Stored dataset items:
-- ==== Sys2Proof/Machine/Ops.lean ====
section
/-! DEFINITION. The shared operations on the state: the output ports (00_scope.md R11), setting the sticky
flags (R11, 60_exceptions.md R131), the reset input (70_reset_and_hazards.md R146, R147) and the record of the
accesses. The block has no traps (R137): setting an event's bit is all that "taking" it does. -/

namespace Sys2Proof.Machine

/-- `emit_tx(xs)` (R11, R23). -/
def State.emitTx (s : State) (xs : List Byte) : State := { s with txOut := s.txOut ++ xs }

/-- `emit_ds(xs)` (R11, R23). -/
def State.emitDs (s : State) (xs : List Byte) : State := { s with dsOut := s.dsOut ++ xs }

/-- `set err_illegal` (R68). -/
def State.setErrIllegal (s : State) : State := { s with errIllegal := true }

/-- `if c: set err_txseq` (R91 to R93, R105). -/
def State.setErrTxseqIf (s : State) (c : Bool) : State := { s with errTxseq := s.errTxseq || c }

/-- `set err_rxdrop` (R110). -/
def State.setErrRxdrop (s : State) : State := { s with errRxdrop := true }

/-- `if c: set err_dstrunc` (R96). -/
def State.setErrDstruncIf (s : State) (c : Bool) : State := { s with errDstrunc := s.errDstrunc || c }

/-- The state with `rest` as the host events not yet taken. -/
def State.withPending (s : State) (rest : List HostEvent) : State := { s with pending := rest }

/-- Records the result of one access (R154). -/
def State.respond (s : State) (r : Response) : State := { s with responses := s.responses ++ [r] }

/-- Every component takes its reset value, but for the output ports, which keep what they delivered (R146,
R147). What is not the block's (parameters, input, record) is kept too (log entry 7). -/
def State.applyReset (s : State) : State :=
  { State.resetWith s.params with
    txOut := s.txOut, dsOut := s.dsOut
    inReset := s.inReset, pending := s.pending, responses := s.responses }

/-- A new level of the reset input. The components change when an asserted reset is released (R146); a level
that is no change has no effect (log entry 5). -/
def State.resetLevel (s : State) (asserted : Bool) : State :=
  if asserted then { s with inReset := true }
  else if s.inReset then { s.applyReset with inReset := false }
  else s

/-- A completed outcome with the access's result recorded; a stop stays as it is. -/
def withResponse (r : Response) : Host.Outcome State Fault Refusal → Host.Outcome State Fault Refusal
  | .next t    => .next (t.respond r)
  | .fault f   => .fault f
  | .refused x => .refused x

end Sys2Proof.Machine
end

WORK REQUIRED | Could you reproduce every record exactly as shown above?

ANSWER AREA |
-- ==== Sys2Proof/Machine/Ops.lean ====
section
/-! DEFINITION. The shared operations on the state: the output ports (00_scope.md R11), setting the sticky
flags (R11, 60_exceptions.md R131), the reset input (70_reset_and_hazards.md R146, R147) and the record of the
accesses. The block has no traps (R137): setting an event's bit is all that "taking" it does. -/

namespace Sys2Proof.Machine

/-- `emit_tx(xs)` (R11, R23). -/
def State.emitTx (s : State) (xs : List Byte) : State := { s with txOut := s.txOut ++ xs }

/-- `emit_ds(xs)` (R11, R23). -/
def State.emitDs (s : State) (xs : List Byte) : State := { s with dsOut := s.dsOut ++ xs }

/-- `set err_illegal` (R68). -/
def State.setErrIllegal (s : State) : State := { s with errIllegal := true }

/-- `if c: set err_txseq` (R91 to R93, R105). -/
def State.setErrTxseqIf (s : State) (c : Bool) : State := { s with errTxseq := s.errTxseq || c }

/-- `set err_rxdrop` (R110). -/
def State.setErrRxdrop (s : State) : State := { s with errRxdrop := true }

/-- `if c: set err_dstrunc` (R96). -/
def State.setErrDstruncIf (s : State) (c : Bool) : State := { s with errDstrunc := s.errDstrunc || c }

/-- The state with `rest` as the host events not yet taken. -/
def State.withPending (s : State) (rest : List HostEvent) : State := { s with pending := rest }

/-- Records the result of one access (R154). -/
def State.respond (s : State) (r : Response) : State := { s with responses := s.responses ++ [r] }

/-- Every component takes its reset value, but for the output ports, which keep what they delivered (R146,
R147). What is not the block's (parameters, input, record) is kept too (log entry 7). -/
def State.applyReset (s : State) : State :=
  { State.resetWith s.params with
    txOut := s.txOut, dsOut := s.dsOut
    inReset := s.inReset, pending := s.pending, responses := s.responses }

/-- A new level of the reset input. The components change when an asserted reset is released (R146); a level
that is no change has no effect (log entry 5). -/
def State.resetLevel (s : State) (asserted : Bool) : State :=
  if asserted then { s with inReset := true }
  else if s.inReset then { s.applyReset with inReset := false }
  else s

/-- A completed outcome with the access's result recorded; a stop stays as it is. -/
def withResponse (r : Response) : Host.Outcome State Fault Refusal → Host.Outcome State Fault Refusal
  | .next t    => .next (t.respond r)
  | .fault f   => .fault f
  | .refused x => .refused x

end Sys2Proof.Machine
end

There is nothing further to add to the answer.